The thought snaps me back to reality, and I pull away, feeling a blush spread across my cheeks. His eyes linger on my body, taking in my white tank top that clings too tightly and barely keeps my underwear from view. Adam's eyes seem to drink me in and I feel like I'm standing here naked, my heart racing as if I'd run a marathon. Just like the night we met, I feel his gaze all over me. The heat of it as his eyes rake over every inch of my body. I don’t cover myself up. I let him look. This doesn’t feel very friendly, now does it? Oh shut up. I don’t care. Not one bit.

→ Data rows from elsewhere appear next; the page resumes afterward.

-- ==== Sys2Proof/Laws/Decode.lean ====
section
/-! SUPPORT. The opcode map and the two request bodies: all that they can answer. -/

namespace Sys2Proof

/-- A REQ.DECODE carries at most 255 frame bytes (R65). -/
theorem wf_decode_iff (frame : Frame) : (Instr.decode frame).wf = true ↔ frame.length ≤ 255 := by
  simp [Instr.wf]

/-- Every PINOF is well formed. -/
theorem wf_pinof (g : RailIndex) : (Instr.pinof g).wf = true := rfl

/-- The opcode map has the entries 0x01 and 0x02 and no other (R67). -/
theorem opcodeOf_eq (op : Byte) :
    opcodeOf op = if op = 0x01 then some .decode else if op = 0x02 then some .pinof else none := by
  revert op; decide

/-- No byte is claimed by two rows of the opcode map. -/
theorem opcodeTable_disjoint :
    opcodeTable.Pairwise (fun a b => ∀ op, ¬ (OpcodeRow.hits op a = true ∧ OpcodeRow.hits op b = true)) := by
  decide

/-- What REQ.DECODE's body comes to, when it has its length byte. -/
theorem decodeDecodeBody_ok_iff (len : Byte) (frame : List Byte) (i : Instr) :
    decodeDecodeBody (len :: frame) = .ok i ↔ frame.length = len.toNat ∧ i = .decode frame := by
  by_cases h : frame.length = len.toNat <;> simp [decodeDecodeBody, h, eq_comm]

/-- The numbers of the rail indices are 0..5 (R6). -/
theorem railOfNumber_eq (n : Nat) :
    railOfNumber n = if h : n < 6 then some ⟨n, h⟩ else none := by
  by_cases h : n < 6
  · simp only [railOfNumber, dif_pos ((Config.railIndexRange_has_iff n).2 h), dif_pos h]
  · simp only [railOfNumber, dif_neg (fun hr => h ((Config.railIndexRange_has_iff n).1 hr)), dif_neg h]

/-- What REQ.PINOF's body comes to, when it is one byte. -/
theorem decodePinofBody_ok_iff (g : Byte) (i : Instr) :
    decodePinofBody [g] = .ok i ↔ ∃ h : g.toNat < 6, i = .pinof ⟨g.toNat, h⟩ := by
  by_cases h : g.toNat < 6 <;> simp [decodePinofBody, railOfNumber_eq, h, eq_comm]

end Sys2Proof
end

“I… It’s late. Sorry, I… I’ll see you tomorrow. Goodnight, L.” He looks at the wall, the floor, the dog, his shoes. Everywhere but back at me and then turns towards the door so fast he nearly runs into it. And just like that, he’s gone. And I’m leaning back on the wall, knees weak, knowing I’m going to need a battery-operated companion to join me in bed if I’m going to get any kind of sleep tonight.
* * *
Days go by and I don’t hear a peep from him. Not even a text. I know they’re having crazy long days because Maeve just told me, and she’s barely had time to text me as well. We’re sitting on the couch in her apartment eating nachos. She has tomorrow off, so we’re taking the opportunity to catch up.
“How’s everything been on set? Have you filmed any of the love scenes with River yet?” It feels easier to use his stage name when asking my best friend if she’s kissed or had fake sex with the guy I’ve been having wet dreams about. Can girls have wet dreams?
“No, I haven’t. And it’s River now, is it? Weird to think of me snogging with Adam?” She gives me that one eyebrow lift and studies my face. I’m blushing, and I have no idea why. This is my best friend I’m talking to!
“OK, I have something to confess.” I take a deep breath because she is going to give me SO much shit for this. “I imagined it was him when I was Lone Rangering the other night. And again, last night. And I’ve been having dreams.” I put both of my hands to my face and shake my head because even I can’t believe what I’m saying. I don’t tell her about the nightmares, only about the pleasant dreams.
“What you’re saying is Adam gets you hot. So hot that you’re having sex dreams about him. SO HOT that you – the girl who could win an Olympic gold medal in masturbating without attachments to any specific fantasy or person – have been fantasizing about Adam? Did I get that right?” She picks up a chip and crunches down loudly as if this isn’t the single most ridiculous admission I’ve ever made to her.